Isabel Quental, outra coordenadora do projeto, diz que as famílias de suicidas freqüentemente se sentem culpadas pela morte. "A família se envergonha e se recolhe, porque acredita que falhou em sua missão de cuidar dos seus." Segundo ela, o luto pelo suicídio é muito maior que o das outras mortes. Enquanto a recuperação pela perda de um parente dura de seis meses a um ano, em média, a dor pela morte por suicídio pode até mesmo atravessar gerações. "Já atendemos casos de pessoas que não se recuperaram de suicídios de parentes que aconteceram há dez anos." Às vezes, os parentes de suicidas ainda sofrem o estigma social. "Já tivemos relatos de mães que foram apontadas por pessoas que disseram: 'Aquela é a mãe do suicida'."
Isabel diz que o sentimento de culpa aumenta porque é muito freqüente um suicida repetir a ameaça várias vezes, sem concretizá-la. Ou fazer tentativas frustradas antes de consumar o ato. "Nesse período, é comum o familiar pensar que, se a pessoa morresse, seria melhor, porque se livraria de ter de cuidar do outro. Quando a morte vem, a culpa é enorme."

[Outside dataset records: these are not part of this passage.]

/-- A write of host memory through the host port tears the envelopes it overlaps (R277, R280). -/
def hostTear (s : State) (p n : Nat) : State :=
  { s with mem := { s.mem with watch := s.mem.watch.map (fun w => if hostMeets s p n w then { w with torn := true } else w) } }

/-! ### Host completion entries (R556, R557, R572, R573) -/

/-- HOST_ registers of the chip and of queue pair n (R576). -/
def aHost : Nat := 0x3F0000F00000
def aHostCtrl : Nat := aHost + 0x08
def aHostSqBase (n : Nat) : Nat := aHost + 0x100 + n * 0x40
def aHostCqBase (n : Nat) : Nat := aHost + 0x108 + n * 0x40
def aHostQcfg (n : Nat) : Nat := aHost + 0x110 + n * 0x40
def aHostSqTail (n : Nat) : Nat := aHost + 0x118 + n * 0x40
def aHostCqHead (n : Nat) : Nat := aHost + 0x120 + n * 0x40
def aHostQstat (n : Nat) : Nat := aHost + 0x128 + n * 0x40

/-- Whether a queue pair is in use (R576). -/
def hostEn (s : State) (n : Nat) : Bool := regF s (aHostQcfg n) 0 0 == 1

/-- Entries of a queue pair's completion queue (R554). -/
def hostCqSize (s : State) (n : Nat) : Nat := 2 ^ regF s (aHostQcfg n) 8 5

/-- Whether an entry can be posted: the pair is in use, the link is up, the queue is not full (R557, R574). One entry stays
free, as head and tail alone tell a full queue (log entry 15). -/
def hostCanPost (s : State) (n : Nat) : Bool :=
  hostEn s n && s.host.width != 0 &&
  decide (((smGet HostQ.init s.host.q n).cqTail + 1) % hostCqSize s n ≠ regF s (aHostCqHead n) 11 0 % hostCqSize s n)

/-- A completion entry (R556). -/
def hostEntry (s : State) (n cid : Nat) (more : Bool) (status : Nat) (r0 r1 : Nat) : List Byte :=
  let q := smGet HostQ.init s.host.q n
  leBytes 2 cid ++ leBytes 1 n ++ leBytes 1 (b2n (!q.phase0) + 2 * b2n more) ++ leBytes 2 q.sqHead ++ leBytes 2 status ++
  leBytes 8 r0 ++ leBytes 8 r1 ++ leBytes 8 (now s)

/-- An MSI-X vector sent (R573), while the link is up. -/
def hostVector (s : State) (v : Nat) : State := if s.host.width = 0 then s else { s with host := { s.host with msix := s.host.msix ++ [v] } }

/-- The module writes host memory through the host port (R277). -/
def hostWrite (s : State) (a : Nat) (bs : List Byte) : State :=
  let t := hostTear s a bs.length
  { t with mem := { t.mem with host := memWrites t.mem.host a bs } }

/-- Post an entry that can be posted: into host memory at the completion tail, then the queue's vector (R557, R573). -/
def hostPut (s : State) (n cid : Nat) (more : Bool) (status r0 r1 : Nat) : State :=
  let q := smGet HostQ.init s.host.q n
  let base := (reg s (aHostCqBase n)).toNat / 4096 * 4096
  let s1 := hostWrite s (base + q.cqTail * 32) (hostEntry s n cid more status r0 r1)
  let t := (q.cqTail + 1) % hostCqSize s n
  let q1 := { q with cqTail := t, phase0 := if t = 0 then !q.phase0 else q.phase0 }
  hostVector { s1 with host := { s1.host with q := smSet HostQ.init s1.host.q n q1 } } n

/-- Codes posted whatever the mask (R572): JOB_STATE, JOB_RECOVERED, SNAP_DONE, SNAP_TORN, SNAP_FAILED, BOOT_DONE. -/
def hostAlways (code : Word16) : Bool :=
  [0xC002, 0xC003, 0x8004, 0x8005, 0x8006, 0xB007].contains code.toNat

/-- Whether a record is to be posted as an event entry (R572). -/
def hostWants (s : State) (r : Rec) : Bool :=
  hostAlways r.code || bitOf (regF s aHostCtrl 5 0) (r.flags.toNat % 8)

/-- Post one record as an event entry on Q0, or drop it (R557, R572). Answers whether it was dropped for want of room. -/
def hostEvent (s : State) (r : Rec) : State × Bool :=
  if hostWants s r then
    let r0 := r.seq.toNat + r.source.toNat * 2 ^ 32 + r.code.toNat * 2 ^ 48
    if hostCanPost s 0 then
      let s1 := hostPut s 0 0xFFFF false 0 r0 r.payload.toNat
      ({ s1 with host := { s1.host with lossNoted := false } }, false)
    else
      let n := s.host.evlost
      ({ s with host := { s.host with evlost := if n = 0xFFFF then n else n + 1 } }, !s.host.lossNoted)
  else (s, false)

/-- Post records as event entries, oldest first. -/
def hostEvents : List Rec → State → State × Bool
  | [], s => (s, false)
  | r :: rs, s =>
    let (s1, d1) := hostEvent s r
    let (s2, d2) := hostEvents rs s1
    (s2, d1 || d2)

/-! ### The Ledger's input -/

/-- Record classes (R477). -/
def kEvent : Nat := 0
def kCorrected : Nat := 1
def kContained : Nat := 2
def kJobFatal : Nat := 3
def kDeviceFatal : Nat := 4
def kRefusal : Nat := 5

/-- Sources (R476). -/
def srcCore (i : Nat) : Word16 := BitVec.ofNat 16 (i % 4096)
def srcSeq : Word16 := 0x1000
def srcCe (k : Nat) : Word16 := BitVec.ofNat 16 (0x2000 + k % 4096)
def srcMc (k : Nat) : Word16 := BitVec.ofNat 16 (0x3000 + k % 4096)
def srcCxl (k : Nat) : Word16 := BitVec.ofNat 16 (0x4000 + k % 4096)
def srcLink (k : Nat) : Word16 := BitVec.ofNat 16 (0x5000 + k % 4096)
def srcMgmt : Word16 := 0x6000
def srcLedger : Word16 := 0x7000
def srcSec : Word16 := 0x8000
def srcPower : Word16 := 0x9000
def srcHost : Word16 := 0xA000
def srcDebug : Word16 := 0xB000

/-- HOST_Q_ERR (R575). -/
def cHostQErr : Word16 := 0xC004

/-- The Ledger replaced, lost events counted in LDG_LOST, and the new records posted to the host; a first loss of event entries
is recorded as HOST_Q_ERR reason 3 (R575, log entry 16). -/
def ldgPost (s : State) (l : Ledger) (rs : List Rec) : State :=
  let s1 := bump { s with ldg := l } aLdgLost (l.lostSum - s.ldg.lostSum)
  let (s2, note) := hostEvents rs s1
  if note then
    let s3 := { s2 with host := { s2.host with lossNoted := true } }
    let (l3, r3) := ldgAccept s3.ldg ⟨nowW s3, srcHost, cHostQErr, kEvent, 0, 0x0300, false, false, false⟩
    (hostEvents r3 (bump { s3 with ldg := l3 } aLdgLost (l3.lostSum - s3.ldg.lostSum))).1
  else s2

/-- The payload of a code whose chapter defines none (log entry 19). -/
def openPay (code source : Word16) : Nat := (Config.openPayload code source).toNat

/-- Record an event: the Ledger unit's input accepts it now (R475). -/
def record (s : State) (cls : Nat) (source code : Word16) (payload : Nat) : State :=
  let (l, rs) := ldgAccept s.ldg ⟨nowW s, source, code, cls, 0, BitVec.ofNat 64 payload, false, false, false⟩
  ldgPost s l rs

/-! ### TC0 messages -/

/-- Whether a message goes ahead of every other one not yet released: notices, PLAN and PERMIT (R448). -/
def tc0Urgent (m : Tc0) : Bool :=
  m.kind == 1 || (m.kind == 6 && ((m.body.getD 0 0) == 2 || (m.body.getD 0 0) == 4))

/-- Put a message into the source queue behind the messages of its own rank (R342, R448). -/
def tc0Place (m : Tc0) : List Tc0 → List Tc0
  | [] => [m]
  | x :: xs => if tc0Urgent m && !tc0Urgent x then m :: x :: xs else x :: tc0Place m xs

/-- TC0_FORM (R343). -/
def cTc0Form : Word16 := 0x6009

/-- Send a TC0 message: it takes the pair's next sequence number and waits in the source queue (R342, R343). A body above 64
bytes is refused with TC0_FORM. -/
def tc0SendOn (via : Nat) (s : State) (kind : Nat) (dst : BitVec 14) (tag : Word32) (body : List Byte) : State :=
  if body.length > 64 then record s kEvent srcMgmt cTc0Form (openPay cTc0Form srcMgmt)
  else
    let n := smGet (0 : Word16) s.fab.tc0Seq dst.toNat
    let m : Tc0 := ⟨BitVec.ofNat 4 kind, dst, devId s, n, tag, body, false, 0, via⟩
    { s with fab := { s.fab with tc0q := tc0Place m s.fab.tc0q, tc0Seq := smSet 0 s.fab.tc0Seq dst.toNat (n + 1) } }

/-- A message that path choice sends on its way. -/
def tc0Send (s : State) (kind : Nat) (dst : BitVec 14) (tag : Word32) (body : List Byte) : State := tc0SendOn 63 s kind dst tag body

/-- The job lead: the first entry of the lead list not known to have left (R452). -/
def jobLead (j : Job) : Option (BitVec 14) := j.leads.find? (fun d => !j.gone.contains d)
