/-- Convert a row of values into codes of a format under a rounding code (R147 to R153, R166, R268). `int32` says an INT32 row. -/
def convRow (fmt rnd : Nat) (int32 : Bool) (v : RowVals) (ws : List Nat) : RowCodes :=
  let xs := v.vals.zip ws
  if fmt = 13 then ⟨v.slots, [], v.bad, [], none, false⟩
  else if int32 then ⟨xs.map (fun x => wrapInt 32 (convInt (-2 ^ 31) (2 ^ 31 - 1) x.1 rnd x.2)), [], v.bad, [], none, false⟩
  else if fmtIsMx fmt then
    match fFmtOf fmt with
    | none => ⟨[], [], [], [], none, false⟩
    | some _ =>
      let bs := (chunks 32 xs).map (fun b => encodeMxBlock fmt b rnd)
      let bb := blockBad v.bad
      ⟨bs.flatMap Prod.snd, bs.map Prod.fst, bb.flatMap (fun b => List.replicate 32 b), bb, none, false⟩
  else ⟨xs.map (fun x => encodeElem fmt x.1 rnd x.2), [], v.bad, [], none, false⟩

/-- Convert a row with a row scale (R269, R180). -/
def convScaled (fmt rnd : Nat) (w : Int × Int) (v : RowVals) (ws : List Nat) : RowCodes :=
  let r := rowScale8 fmt w.1 w.2 v.vals
  let p := v.bad.any id
  ⟨scaleRow8 fmt r (v.vals.zip ws) rnd, [], v.bad.map (fun _ => p), [], some (scaleByte8 r),
   match r with | some (_, k) => k | none => false⟩

/-- Bytes of a plain row from its codes with poison flags (R80, R265). -/
def codesBytes (fmt : Nat) (int32 : Bool) (n : Nat) (rc : RowCodes) : RowBytes :=
  let w := if int32 then 32 else fmtBits fmt
  let eb := ceilDiv (n * w) 8
  let bs := leBytes eb (packCodes w rc.codes) ++ rc.scales.map (fun x => BitVec.ofNat 8 x)
  if !(rc.bad.any id) then ⟨bs, List.replicate bs.length false⟩
  else
    let spans := ((rc.bad.zipIdx).filter (fun p => p.1)).map (fun p => (p.2 * w / 8, ((p.2 + 1) * w + 7) / 8))
    ⟨bs, (List.range eb).map (fun i => spans.any (fun q => decide (q.1 ≤ i) && decide (i < q.2))) ++ rc.sbad⟩

/-- Runs of bytes with one flag: address, bytes, flag. -/
def runsGo (a : Nat) : List (Byte × Bool) → List (Nat × List Byte × Bool)
  | [] => []
  | (b, f) :: l =>
    match runsGo (a + 1) l with
    | (a2, bs, g) :: t => if g = f && a2 = a + 1 then (a, b :: bs, f) :: t else (a, [b], f) :: (a2, bs, g) :: t
    | [] => [(a, [b], f)]

/-- The pieces of a written row. -/
def rowPieces (a : Nat) (rb : RowBytes) : List (Nat × List Byte × Bool) :=
  if !(rb.bad.any id) then (if rb.bytes.isEmpty then [] else [(a, rb.bytes, false)]) else runsGo a (rb.bytes.zip rb.bad)

/-! ### A skewed destination (R266) -/

/-- Bits of line `l` that row `m` writes: bit position, width, value, poison. -/
def skewBits (d : List Byte) (m : Nat) (rc : RowCodes) : List (Nat × Nat × Nat × Nat × Bool) :=
  let fmt := dDstFmt d
  let mr := dRows d
  let dd := classD ((fmtClass fmt).getD 0)
  let k := dElems d
  (List.range 64).flatMap (fun i =>
    (List.range dd).map (fun u =>
      let q := dd * i + u
      (lineOf mr m i, lineBit fmt dd q, fmtBits fmt, (if q < k then rc.codes.getD q 0 else 0), decide (q < k) && rc.bad.getD q false)))
  ++ (if fmtIsMx fmt then
        (List.range 16).map (fun b =>
          (scaleLine fmt mr m b, 8 * (lineElems fmt + b), 8, rc.scales.getD b 0, rc.sbad.getD b false))
      else [])

/-- The bytes of one line after its writes, as pieces at the region's base: a byte is written when a write covers a bit of it. -/
def skewLine (d : List Byte) (old : List Byte) (l : Nat) (ws : List (Nat × Nat × Nat × Bool)) : List (Nat × List Byte × Bool) :=
  let lb := lineBytes (dDstFmt d)
  let v := ws.foldl (fun v w => putBits v (w.1 + w.2.1 - 1) w.1 w.2.2.1) (leNat old)
  let out := leBytes lb v
  let touched (i : Nat) : Bool := ws.any (fun w => decide (w.1 / 8 ≤ i) && decide (i < (w.1 + w.2.1 + 7) / 8))
  let bad (i : Nat) : Bool := ws.any (fun w => w.2.2.2 && decide (w.1 / 8 ≤ i) && decide (i < (w.1 + w.2.1 + 7) / 8))
  (List.range lb).filterMap (fun i => if touched i then some (l * lb + i, [out.getD i 0], bad i) else none)

/-- Neighbouring pieces with one flag joined. -/
def joinPieces : List (Nat × List Byte × Bool) → List (Nat × List Byte × Bool)
  | [] => []
  | (a, bs, f) :: l =>
    match joinPieces l with
    | (a2, bs2, g) :: t => if g = f && a2 = a + bs.length then (a, bs ++ bs2, f) :: t else (a, bs, f) :: (a2, bs2, g) :: t
    | [] => [(a, bs, f)]

/-- The pieces of a skewed destination for the rows moved, offset from the region's base. -/
def skewPieces (d : List Byte) (region : List Byte) (rows : List (Nat × RowCodes)) : List (Nat × List Byte × Bool) :=
  let lb := lineBytes (dDstFmt d)
  let ws := rows.flatMap (fun p => skewBits d p.1 p.2)
  joinPieces ((List.range (dRows d)).flatMap (fun l =>
    skewLine d (slice region (l * lb) lb) l ((ws.filter (fun w => w.1 == l)).map (fun w => w.2))))

/-! ### The L1 (R254 to R257) -/

/-- L1 lines of one set. Which address bits select the set the spec does not say: the low eight bits of the line number are a DESIGN CHOICE, log
entry 127. -/
def l1Set (c : Core) (line : Nat) : List L1Line := c.l1.filter (fun l => l.line % 256 == line % 256)

/-- Whether a faulty word lies in one of some lines of the L1 (R257). -/
def l1Among (has : Nat → Bool) (u : Upset) : Bool := match u with | .l1Poisoned line => has line.toNat | _ => false

/-- The bytes of a line that were written since it was brought in, as pieces. -/
def l1Written (l : L1Line) : List (Nat × List Byte × Bool) :=
  joinPieces ((List.range 64).filterMap (fun i => if l.mask.getLsbD i then some (l.line * 64 + i, [l.data.getD i 0], l.poison) else none))

/-- Write a line of the L1 back to memory (R255): an error of its words is met (R257), and a no-prefetch granule gets only the bytes that were
written (R299). -/
def l1Back (s0 : State) (core : Nat) (l0 : L1Line) : State :=
  let s := meet s0 core (l1Among (fun x => x == l0.line))
  let l := (l1Find (getCore s core) l0.line).getD l0
  let s1 := if wtNopf s (l.line * 64) then (l1Written l).foldl (fun s p => memStore s p.1 p.2.1 p.2.2 0) s
    else memStore s (l.line * 64) l.data l.poison 0
  modCore s1 core (fun c => { c with l1 := c.l1.map (fun x => if x.line = l.line then { x with dirty := false, mask := 0 } else x) })

/-- Write back every dirty line (R255, R257). -/
def l1BackAll (core : Nat) : List L1Line → State → State
  | [], s => s
  | l :: ls, s => l1BackAll core ls (if l.dirty then l1Back s core l else s)
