/-- The chain an MMUL joins, or none when it starts one; an MMULZ always starts one (R100). -/
def joinChain (c : Core) (m : MOp) : Option Nat :=
  match m with
  | .mmul false _ _ _ _ _ acc _ _ _ _ =>
    let r := mRows m
    match (c.flight.filter (fun o => isMmul o && decide (mmulRange o.body = r))).getLast? with
    | some o =>
      match o.body with
      | .m (.mmul _ _ _ _ _ _ acc2 _ _ _ _) =>
        if acc = acc2 ∧ (chainMembers c o.chain).length < 4 ∧ !c.closed.contains o.chain then some o.chain else none
      | _ => none
    | none => none
  | _ => none

/-- The chain number an operation gets: that of the chain it joins, or the next one (R100); 0 for what is no MMUL. -/
def launchChain (c : Core) (b : OpBody) : Nat :=
  match b with
  | .m m => (match m with
    | .mmul _ _ _ _ _ _ _ _ _ _ _ => (joinChain c m).getD c.nextChain
    | _ => 0)
  | _ => 0

/-- An operation with what it captures at issue (R90, R175). -/
def launchOp (c : Core) (b : OpBody) (h : Hdr) (idx : Nat) (a1 a2 : Word64) : FOp :=
  ⟨c.nextOrd, b, h.done, h.pred, a1, a2, capture c b, c.key, 0, launchChain c b, false, .none, .clean, [], [], idx, false⟩

/-- Put an operation into flight. -/
def launch (c : Core) (b : OpBody) (h : Hdr) (idx : Nat) (a1 a2 : Word64) : Core :=
  let o := launchOp c b h idx a1 a2
  { c with flight := c.flight ++ [o], nextOrd := c.nextOrd + 1
           nextChain := if o.chain = c.nextChain ∧ isMmul o then c.nextChain + 1 else c.nextChain }

/-- Issue of the M slot. Its addresses are resolved with the registers before the bundle (R38). -/
def issueM (c : Core) (m : MOp) (h : Hdr) (idx : Nat) : Core :=
  match m with
  | .nop => c
  | .mmul _ areg off _ _ fmt _ _ _ rs sareg =>
    launch c (.m m) h idx (resolve c areg off) (if !rs && fmtInt fmt.toNat && sareg == 0 then 0 else smGet 0 c.a sareg.toNat)
  | .mdrain _ _ _ _ _ _ areg off _ => launch c (.m m) h idx (resolve c areg off) 0
  | _ => launch c (.m m) h idx 0 0

/-- VSR KEY (R208, R209): it takes effect and completes when it issues. -/
def setKey (c : Core) (imm : BitVec 32) : Core :=
  let x := (smGet 0 c.a (imm.toNat % 16)).toNat
  let y := (smGet 0 c.a (bitsOf imm.toNat 7 4)).toNat
  { c with key := { c.key with tid := BitVec.ofNat 32 x, pitch := BitVec.ofNat 32 (x / 2 ^ 32), base := BitVec.ofNat 48 y } }

/-- Issue of the V slot; VSR KEY is no operation in flight. -/
def issueV (c : Core) (op : VOpc) (v : VArgs) (h : Hdr) (idx : Nat) : Core :=
  match op with
  | .vnop => c
  | .vadam => launch c (.v op v) h idx (smGet 0 c.a (v.imm.toNat % 16)) 0
  | _ => if op = .vsr ∧ v.fn = 0 then setKey c v.imm else launch c (.v op v) h idx 0 0

/-- TCFG takes effect when it issues (R82, R91). -/
def setShape (c : Core) (t : Nat) (sh : Shape) : Core := dropLatches { c with shapes := smSet Shape.none c.shapes t sh } t

/-- Issue of the T slot; TCFG is no operation in flight. -/
def issueT (c : Core) (t : TOp) (h : Hdr) (idx : Nat) : Core :=
  match t with
  | .nop => c
  | .tcfg t g rows1 elems1 fmt => setShape c t.toNat ⟨g.toNat, fmt.toNat, rows1.toNat + 1, elems1.toNat + 1⟩
  | .tld _ _ areg off _ => launch c (.t t) h idx (resolve c areg off) 0
  | .tst _ _ areg off _ => launch c (.t t) h idx (resolve c areg off) 0
  | _ => launch c (.t t) h idx 0 0

/-- Chains whose rows a copy names take no further member (R100). -/
def closeChains (c : Core) (d : List Byte) : Core :=
  match copyRows d with
  | none => c
  | some x =>
    { c with closed := c.closed ++ ((c.flight.filter (fun o => match mmulRange o.body with
        | some r => rangesMeet x r || rangesMeet x (partner r)
        | none => false)).map (fun o => o.chain)).dedup }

A falta de informações sobre o tema acaba contribuindo para que o suicídio seja tratado como um tabu e as famílias sejam vítimas de preconceito. "Quem, num momento de sofrimento, nunca pensou que seria melhor sumir?", diz Ana Maria. "É por isso que o suicídio assusta tanto, porque qualquer um de nós é tentado a cometê-lo." Ela afirma que os homens são as maiores vítimas do suicídio porque se sentem muito cobrados e têm mais dificuldade de compartilhar seus problemas. "O homem é mais inflexível diante do sofrimento. É muito mais exigido socialmente que ele seja forte. É difícil para um homem pedir ajuda." Dos oito pacientes que buscam apoio do ComViver, apenas dois são homens.

Parte do estigma que as famílias sofrem vem da crença de que os suicidas sempre dão sinais claros de suas pretensões e a família não dá atenção às pistas. Não é verdade. O projeto ComViver já atendeu, por exemplo, a mãe de um adolescente que se matou porque era cercado de cuidados demais. "Ele simplesmente não conseguia encontrar um espaço para ser ele mesmo. Isso prova que não existe um padrão para o suicídio, cada caso deve ser analisado separadamente", diz Ana Maria. 

Para ampliar o debate sobre o tema, o Ministério da Saúde prepara um guia para jornalistas, a fim de orientar sobre a melhor maneira de noticiar o assunto. A imprensa evita publicar suicídios temendo o que os especialistas chamam de "efeito Werther". O nome remete ao personagem de um livro de Goethe, publicado em 1774. As Desventuras do Jovem Werther relata a história de um jovem apaixonado por Charlotte, mulher casada e feliz. Werther, inconsolável, se mata. Historiadores relatam que o livro foi proibido em vários países por causa de uma súbita epidemia de suicídio entre jovens. O efeito contágio existe, diz o médico D'Oliveira, do Ministério da Saúde, sobretudo quando um astro pop ou um líder carismático tiram a própria vida. Os jovens são o grupo mais vulnerável e influenciável. Para sentir-se estimulado, basta saber o que aconteceu, não importa muito ler a respeito, segundo D'Oliveira.

O jornalista Arthur Dapieve decidiu investigar a relação da imprensa com o suicídio. Sua dissertação de mestrado, defendida na PUC-Rio, virou o recém-lançado livro Morreu na Contramão - O Suicídio Como Notícia. "Eu queria saber se era um medo inventado pela imprensa", diz Dapieve. "Em 2004, por exemplo, o jornal O Globo registrou apenas três casos de suicídio em todo o Estado do Rio. Houve muito mais que isso", afirma. "Mas a imprensa só reflete a sociedade à qual ela serve, e essa sociedade tem medo de tocar no assunto." Parte do silêncio se deve à crença de que o relato de casos pode ajudar a criar uma espécie de efeito Werther. Essa quase unanimidade está sendo rompida pela visão de que é melhor debater o problema que se esconder dele. O consenso que começa a se construir é que a sociedade não pode mais negar sua atenção ao suicídio.